President of the Royal NZ College of GP’s, Samantha Murton, wrote a piece for the Herald yesterday saying how it’s not an easy fix. “We can’t magic away the chronic GP shortage”, she said.

She puts it down to the low number of trained GP’s.

She says that “our Med student numbers are lower than in many other first-world countries”, and that “they have little opportunity to train outside of hospitals, and early career doctors are not encouraged to work in general practice.”

And I know that to be true, we have a daughter at Med school currently and she would concur that not a lot of her peers are there to wind up in a GP’s office. Advocates for the work of GP’s will tell you it’s dynamic and ever changing, it can be a lovely interface with the community, Murton says it’s complex work and it’s never the same day twice.

Although I find that hard to believe at the moment, where surely every second patient is a respiratory illness.

I know that when I tried to see my GP recently it was nigh on impossible to get in, and when I eventually did, she told me I was one in a long line of patients she was seeing with all of the same symptoms and ailments. But that’s Covid and the flu for you isn’t it.

The crux of Murton’s piece is that we need to give “serious consideration to supporting other health professionals working in general practice” and I just wonder if the current Government's cognisant of that.

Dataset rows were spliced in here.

-- ==== Sys2Proof/Tests/Slice0.lean ====
section
/-! SUPPORT. Tests. Expected values come from the spec: 30_encoding.md R98, 95_test_vectors.md (V<n> below), or a word written
out from the layout of 30_encoding.md R81 and the maps of 20_memory.md R54, R55. After them, for each statement with
hypotheses, a concrete state and operands that meet them (`test_meets_…`). -/

namespace Sys2Proof.Tests

open Sys2Proof Sys2Proof.Machine

/-! ### Small states -/

/-- The cells of words from an offset on, byte 0 of a word first. -/
def cellsFrom (a : Nat) : List Word → Memory
  | [] => []
  | v :: vs =>
    (a, v.extractLsb' 0 8) :: (a + 1, v.extractLsb' 8 8) :: (a + 2, v.extractLsb' 16 8) :: (a + 3, v.extractLsb' 24 8) ::
      cellsFrom (a + 4) vs

/-- A number below 2^32 as `k` words. -/
def small (k v : Nat) : List Word := BitVec.ofNat 32 v :: List.replicate (k - 1) 0#32

/-- MOD, OP1 and OP2 at width Low (V20). -/
def memLow (m a b : Nat) : Memory := cellsFrom 0x0000 (small 16 m) ++ cellsFrom 0x2000 (small 16 a) ++ cellsFrom 0x3000 (small 16 b)

/-- MOD and the four operand slots at width Low (V31). -/
def memAuto (m a t1 t2 t3 : Nat) : Memory :=
  cellsFrom 0x0000 (small 16 m) ++ cellsFrom 0x1000 (small 16 a) ++ cellsFrom 0x2000 (small 16 t1) ++
    cellsFrom 0x3000 (small 16 t2) ++ cellsFrom 0x4000 (small 16 t3)

def launched : State := { State.reset with ctrl := 0x191#32, eng := .latching (.mmul .low 0#2 1#2 2#2) }

def running (m a b : Nat) : State :=
  { State.reset with ctrl := 0x091#32, eng := .busyMmul .low 0#2 1#2 2#2, mem := memLow m a b }

def autoRunning (mem : Memory) (q : List Word) : State :=
  { State.reset with ctrl := 0x201#32, eng := .busyAuto .low, mem := mem, fifo := q }

/-- The session after OPEN and UPDMOD 97, 512, from reset, with OP1 = 5 and OP2 = 7. -/
def ready : State :=
  { State.reset with
    ier := 0x1#32, gie := 0x80000000#32, irqArmed := true, mem := memLow 97 5 7,
    sess := { Session.reset with isOpen := true, width := some .low, n := some 512, words := some 16, r2 := r2Words 97 512 .low } }

/-- A request pending, deliverable. -/
def pending : State := { ready with irqPend := true, eng := .idle }

/-- The number an evaluation answered, if it did. -/
def value? (r : Host.Outcome Nat Fault Refusal) : Option Nat :=
  match r with
  | .next v => some v
  | .fault _ => none
  | .refused _ => none

/-- The next state of one instruction, if it has one. -/
def next? (i : Instr) (s : State) : Option State := nextOf (exec i s)

/-! ### WellFormed: one ill-formed term for each check -/

theorem test_wf_reserved_bits : (Instr.mmulL 0x100#32 0#2 0#2 0#2).wf = false ∧ (Instr.mmulH 1#32 0#2 0#2 0#2).wf = false ∧
    (Instr.mmulT 0x80#32 0#2 0#2 0#2).wf = false ∧ (Instr.autoL 0x200#32).wf = false ∧ (Instr.autoH 4#32).wf = false ∧
    (Instr.autoT 0x10#32).wf = false ∧ (Instr.idleWord 0x100#32 false 1#2 0#2 0#2 0#2).wf = false ∧
    (Instr.reservedPart 1#32 false 0#2 0#2 0#2).wf = false ∧ (Instr.reservedAuto 1#32 1#2 1#2 0#2 0#2).wf = false := by
  decide

theorem test_wf_reserved_auto_part : (Instr.reservedAuto 0#32 0#2 1#2 0#2 0#2).wf = false := by decide

theorem test_wf_reserved_auto_selectors : (Instr.reservedAuto 0#32 1#2 0#2 0#2 0#2).wf = false := by decide

theorem test_wf_index : [Instr.rMod 48#6, .wMod 48#6 0#32, .rOp0 48#6, .wOp0 63#6 0#32, .rOp1 48#6, .wOp1 48#6 0#32,
    .rOp2 48#6, .wOp2 48#6 0#32, .rOp3 48#6, .wOp3 63#6 0#32].all (fun i => !i.wf) = true := by decide

theorem test_wf_image : (Instr.slotImage .mod (List.replicate 47 0#32)).wf = false := by decide

theorem test_config_wf : cfg.wf = true := by decide

/-! ### Decode: a word written out for every row -/

/-- 30_encoding.md R98, V1 to V9; the high widths and the auto-runs from the layout. -/
theorem test_decode_commands :
    decode (.cmd 0x191#32) = .ok (.mmulL 0#32 0#2 1#2 2#2) ∧ decode (.cmd 0x1C1#32) = .ok (.mmulL 0#32 0#2 0#2 3#2) ∧
    decode (.cmd 0x19E#32) = .ok (.mmulH 0#32 3#2 1#2 2#2) ∧ decode (.cmd 0x1FF#32) = .ok (.mmulT 0#32 3#2 3#2 3#2) ∧
    decode (.cmd 0xABCD0141#32) = .ok (.mmulL 0xABCD0000#32 0#2 0#2 1#2) ∧ decode (.cmd 0x301#32) = .ok (.autoL 0#32) ∧
    decode (.cmd 0x302#32) = .ok (.autoH 0#32) ∧ decode (.cmd 0x303#32) = .ok (.autoT 0#32) := ⟨rfl, rfl, rfl, rfl, rfl, rfl, rfl, rfl⟩

theorem test_decode_other_words :
    decode (.cmd 0x091#32) = .ok (.idleWord 0#32 false 1#2 0#2 1#2 2#2) ∧
    decode (.cmd 0x203#32) = .ok (.idleWord 0#32 true 3#2 0#2 0#2 0#2) ∧
    decode (.cmd 0x100#32) = .ok (.reservedPart 0#32 false 0#2 0#2 0#2) ∧
    decode (.cmd 0x344#32) = .ok (.reservedPart 0#32 true 1#2 0#2 1#2) ∧
    decode (.cmd 0x311#32) = .ok (.reservedAuto 0#32 1#2 0#2 1#2 0#2) ∧
    decode (.expw 0xFFFF0001#32) = .ok (.expw 0xFFFF#16 0x0001#16) ∧
    decode (.image (.op 1#2) (small 48 5)) = .ok (.slotImage (.op 1#2) (small 48 5)) ∧
    decode (.image .mod (small 47 5)) = .error .imageShape := ⟨rfl, rfl, rfl, rfl, rfl, rfl, rfl, rfl⟩

/-- 20_memory.md R55, R59: word 47 of MOD at 0xBC, of the operand slots in their pages. -/
theorem test_decode_slots :
    decode (.memRead .data 0xBC#32 4) = .ok (.rMod 47#6) ∧ decode (.memWrite .data 0x4#32 4 9#32) = .ok (.wMod 1#6 9#32) ∧
    decode (.memRead .data 0x1000#32 4) = .ok (.rOp0 0#6) ∧ decode (.memWrite .data 0x10BC#32 4 9#32) = .ok (.wOp0 47#6 9#32) ∧
    decode (.memRead .data 0x2004#32 4) = .ok (.rOp1 1#6) ∧ decode (.memWrite .data 0x203C#32 4 9#32) = .ok (.wOp1 15#6 9#32) ∧
    decode (.memRead .data 0x3040#32 4) = .ok (.rOp2 16#6) ∧ decode (.memWrite .data 0x3044#32 4 9#32) = .ok (.wOp2 17#6 9#32) ∧
    decode (.memRead .data 0x40BC#32 4) = .ok (.rOp3 47#6) ∧ decode (.memWrite .data 0x4008#32 4 9#32) = .ok (.wOp3 2#6 9#32) :=
  ⟨rfl, rfl, rfl, rfl, rfl, rfl, rfl, rfl, rfl, rfl⟩

/-- 20_memory.md R54, R55; 60_exceptions.md R237, R238; 41_host_primitives.md R150. -/
theorem test_decode_registers :
    decode (.memWrite .data 0x5000#32 4 0x8000#32) = .ok (.wFifo 0x8000#32) ∧ decode (.memRead .data 0x5000#32 4) = .ok .rFifo ∧
    decode (.memRead .ctrl 0x0#32 4) = .ok .rCtrl ∧ decode (.memWrite .ctrl 0x0#32 4 0x191#32) = .ok (.wCtrl 0x191#32) ∧
    decode (.memRead .ctrl 0x11C#32 4) = .ok .rGie ∧ decode (.memWrite .ctrl 0x11C#32 4 1#32) = .ok (.wGie 1#32) ∧
    decode (.memRead .ctrl 0x128#32 4) = .ok .rIer ∧ decode (.memWrite .ctrl 0x128#32 4 1#32) = .ok (.wIer 1#32) ∧
    decode (.chanWrite 4 1#32) = .ok .arm ∧ decode (.chanRead 4) = .ok .cnt ∧ decode .delay = .ok .delay :=
  ⟨rfl, rfl, rfl, rfl, rfl, rfl, rfl, rfl, rfl, rfl, rfl⟩

theorem test_decode_calls : [Instr.openSession, .closeSession, .wrs .mod .low 5, .rds (.op 0#2) .high,
    .startSingle .low 0#2 1#2 2#2, .startAuto .total, .pushe 1 none 32, .wait, .updmod 97 512, .mul 5 7 none,
    .exp 5 11 32 none, .dexp 5 5 7 6 32 none].all (fun i => decide (decode (.call i) = .ok i)) = true := by decide

/-- V49 and 60_exceptions.md R237, R238; a row with bits is not called. -/
theorem test_decode_refuses :
    decode (.memWrite .data 0x1000#32 2 0#32) = .error .accessShape ∧ decode (.memRead .data 0x1002#32 4) = .error .accessShape ∧
    decode (.memRead .data 0x10C0#32 4) = .error .unmappedOffset ∧ decode (.memWrite .ctrl 0x004#32 4 0#32) = .error .unmappedOffset ∧
    decode (.memRead .data 0x6000#32 4) = .error .unmappedOffset ∧ decode (.chanWrite 4 2#32) = .error .channelShape ∧
    decode (.chanRead 8) = .error .channelShape ∧ decode (.call .rFifo) = .error .notACall :=
  ⟨rfl, rfl, rfl, rfl, rfl, rfl, rfl, rfl⟩

theorem test_table_words : decodeTableWord 32 0x191 = some (.mmulL 0#32 0#2 1#2 2#2) ∧ decodeTableWord 32 1 = some .arm ∧
    decodeTableWord 16 0x3040 = some (.wOp2 16#6 0#32) ∧ decodeTableWord 16 0x11C = some (.wGie 0#32) ∧
    decodeTableWord 8 0 = some (.wCtrl 0#32) := ⟨rfl, rfl, rfl, rfl, rfl⟩

theorem test_fetch_word : (nextOf (step (State.reset.withFetchWord 32 0x191))).map (·.eng) =
    some (.latching (.mmul .low 0#2 1#2 2#2)) := by decide

/-! ### Codec and exponent words (V10 to V19) -/

theorem test_encode_low : slotEncode ((List.range 48).map (fun i => BitVec.ofNat 32 (i + 1))) .low =
    (List.range 16).map (fun i => BitVec.ofNat 32 (i + 1)) ++ List.replicate 32 0#32 := by decide

theorem test_encode_high : slotEncode ((List.range 32).map (fun i => BitVec.ofNat 32 (i + 1))) .high =
    List.replicate 16 0#32 ++ (List.range 32).map (fun i => BitVec.ofNat 32 (i + 1)) := by decide

theorem test_exponent_words : expStream 0x80000001 0x0000FFFF 1 = [0x00008000#32, 0xFFFF0001#32] ∧
    expStream 0xB 0 1 = [0x00000000#32, 0x0000000B#32] ∧
    expStream 0x8000000000000001 0x00000001FFFF0000 2 = [0x00008000#32, 0x00010000#32, 0xFFFF0000#32, 0x00000001#32] := by
  decide

/-! ### Arithmetic (V20 to V29, V20f) -/

theorem test_montmul_small : montMul 5 7 97 512 = 1 ∧ montMul 5 7 97 1024 = 61 ∧ montMul 5 7 97 1536 = 35 ∧
    montMul 0 7 97 512 = 0 ∧ montMul 96 96 97 512 = 61 ∧ montMul 5 5 97 512 = 70 ∧ montMul 1 61 97 512 = 35 ∧
    montMul 2 2 3 512 = 1 ∧ montMul 0 0 1 512 = 0 := by decide +kernel

/-- V20f: `x` is 0x01234567_89abcdef repeated 8 times, `m = 2^512 - 569`; the last line of the vector. -/
theorem test_montmul_full : montMul (0x0123456789abcdef * ((2 ^ 512 - 1) / (2 ^ 64 - 1))) 0x4f0b1 (2 ^ 512 - 569) 512 =
    0x87654320fedcb83987654320fedcb83987654320fedcb83987654320fedcb83987654320fedcb83987654320fedcb83987654320fedcb83987654320fedcbca9 := by
  decide +kernel

theorem test_r2 : r2Of 97 512 = 61 ∧ r2Of 97 1024 = 35 ∧ r2Of 97 1536 = 1 ∧ r2Of (2 ^ 512 - 569) 512 = 0x4F0B1 := by
  decide +kernel

/-! ### The engine and the interrupt (V25b, V30, V31, V33, V70 to V75) -/

theorem test_mmul_result : (nextOf (engineStep (running 97 5 7))).map
    (fun t => (regionVal t.mem (.op 0#2) .low, slotWord t.mem (.op 0#2) 16, slotWord t.mem .mod 0, t.eng, t.irqPend)) =
    some (some 1, none, some 97#32, .idle, true) := by decide +kernel

theorem test_mmul_refusals : refusalBy (engineStep (running 96 5 7)) = some .operandOutOfDomain ∧
    refusalBy (engineStep (running 97 97 7)) = some .operandOutOfDomain ∧
    refusalBy (engineStep { running 97 5 7 with mem := cellsFrom 0 (small 16 97) }) = some .unwrittenSlotWord := by decide

theorem test_auto_single : value? (autoRun (cellsFrom 0x2000 (small 16 78)) .low 97 [0#32, 0xB#32] 35) = some 60 := by decide +kernel

theorem test_auto_dual : value? (autoRun
    (cellsFrom 0x2000 (small 16 78) ++ cellsFrom 0x3000 (small 16 51) ++ cellsFrom 0x4000 (small 16 61)) .low 97
    [0#32, 0x00060005#32] 35) = some 7 := by decide +kernel

theorem test_auto_empty : refusalBy (engineStep (autoRunning (memAuto 97 35 78 51 61) [])) = some .autoRunWithEmptyFifo := by
  decide

theorem test_deliver : (irqStep pending).irqCount = 1#32 ∧ (irqStep pending).irqPend = false ∧
    (irqStep pending).irqArmed = false ∧ deliverEnabled { pending with gie := 0#32 } = false := by decide

/-! ### Command words and W CTRL (V40 to V46) -/

theorem test_mmulL : (next? (.mmulL 0#32 0#2 1#2 2#2) State.reset).map (fun t => (t.ctrl, t.eng)) =
    some (0x191#32, .latching (.mmul .low 0#2 1#2 2#2)) := by decide

theorem test_mmulH : (next? (.mmulH 0#32 3#2 1#2 2#2) State.reset).map (·.ctrl) = some 0x19E#32 := by decide

theorem test_mmulT : (next? (.mmulT 0#32 3#2 3#2 3#2) State.reset).map (·.ctrl) = some 0x1FF#32 := by decide

theorem test_autoL : (next? (.autoL 0#32) State.reset).map (fun t => (t.ctrl, t.eng)) =
    some (0x301#32, .latching (.auto .low)) := by decide

theorem test_autoH : (next? (.autoH 0#32) State.reset).map (·.ctrl) = some 0x302#32 := by decide

theorem test_autoT : (next? (.autoT 0#32) State.reset).map (·.ctrl) = some 0x303#32 := by decide

theorem test_idle_word_withdraws : (next? (.idleWord 0#32 false 1#2 0#2 1#2 2#2) launched).map (fun t => (t.ctrl, t.eng)) =
    some (0x091#32, .idle) := by decide

theorem test_reserved_words : refusalBy (exec (.reservedPart 0#32 false 0#2 0#2 0#2) State.reset) = some .reservedCommand ∧
    refusalBy (exec (.reservedAuto 0#32 1#2 0#2 1#2 0#2) State.reset) = some .reservedCommand := by decide

theorem test_wCtrl_running : (next? (.wCtrl 0x091#32) { running 97 5 7 with ctrl := 0x191#32 }).map (fun t => (t.ctrl, t.eng)) =
    some (0x091#32, .busyMmul .low 0#2 1#2 2#2) := by decide

theorem test_wCtrl_busy_launch : refusalBy (exec (.wCtrl 0x1C1#32) (running 97 5 7)) = some .launchWhileBusy := by decide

Because it feels like they’re more focused on delivering bureaucratic overhauls, increasing bureaucracy and paperwork and not throwing much at the frontline where it’s needed.

But if Murton is right about no magic fix other than long term good investment in encouraging more people down the GP career path, then we need to surely start by offering more training to more students.

Limited spaces at only two Med schools in this country, is not enough. And if we can’t train enough here then we just have to let more into the country and enable them to be able to work here, without having them end up driving taxis, because they don’t meet strict NZ requirements.

Or because we force them to re-sit a bunch of tests they’ve already sat and passed and yet we throw them back to square one. We don’t have time for that luxury and to be that pedantic.

What’s galling is that having been through a pandemic and two years of closed borders, and with the health workforce crying out for help from every corner for so long, we still haven’t had the foresight to improve things. In fact it’s only gotten worse.

It’s a problem of successive governments in terms of neglect, but Murton’s point is that if we don’t start proactively doing something about it right now, we are not going to be any better off in another ten years, in fact, it may even be worse.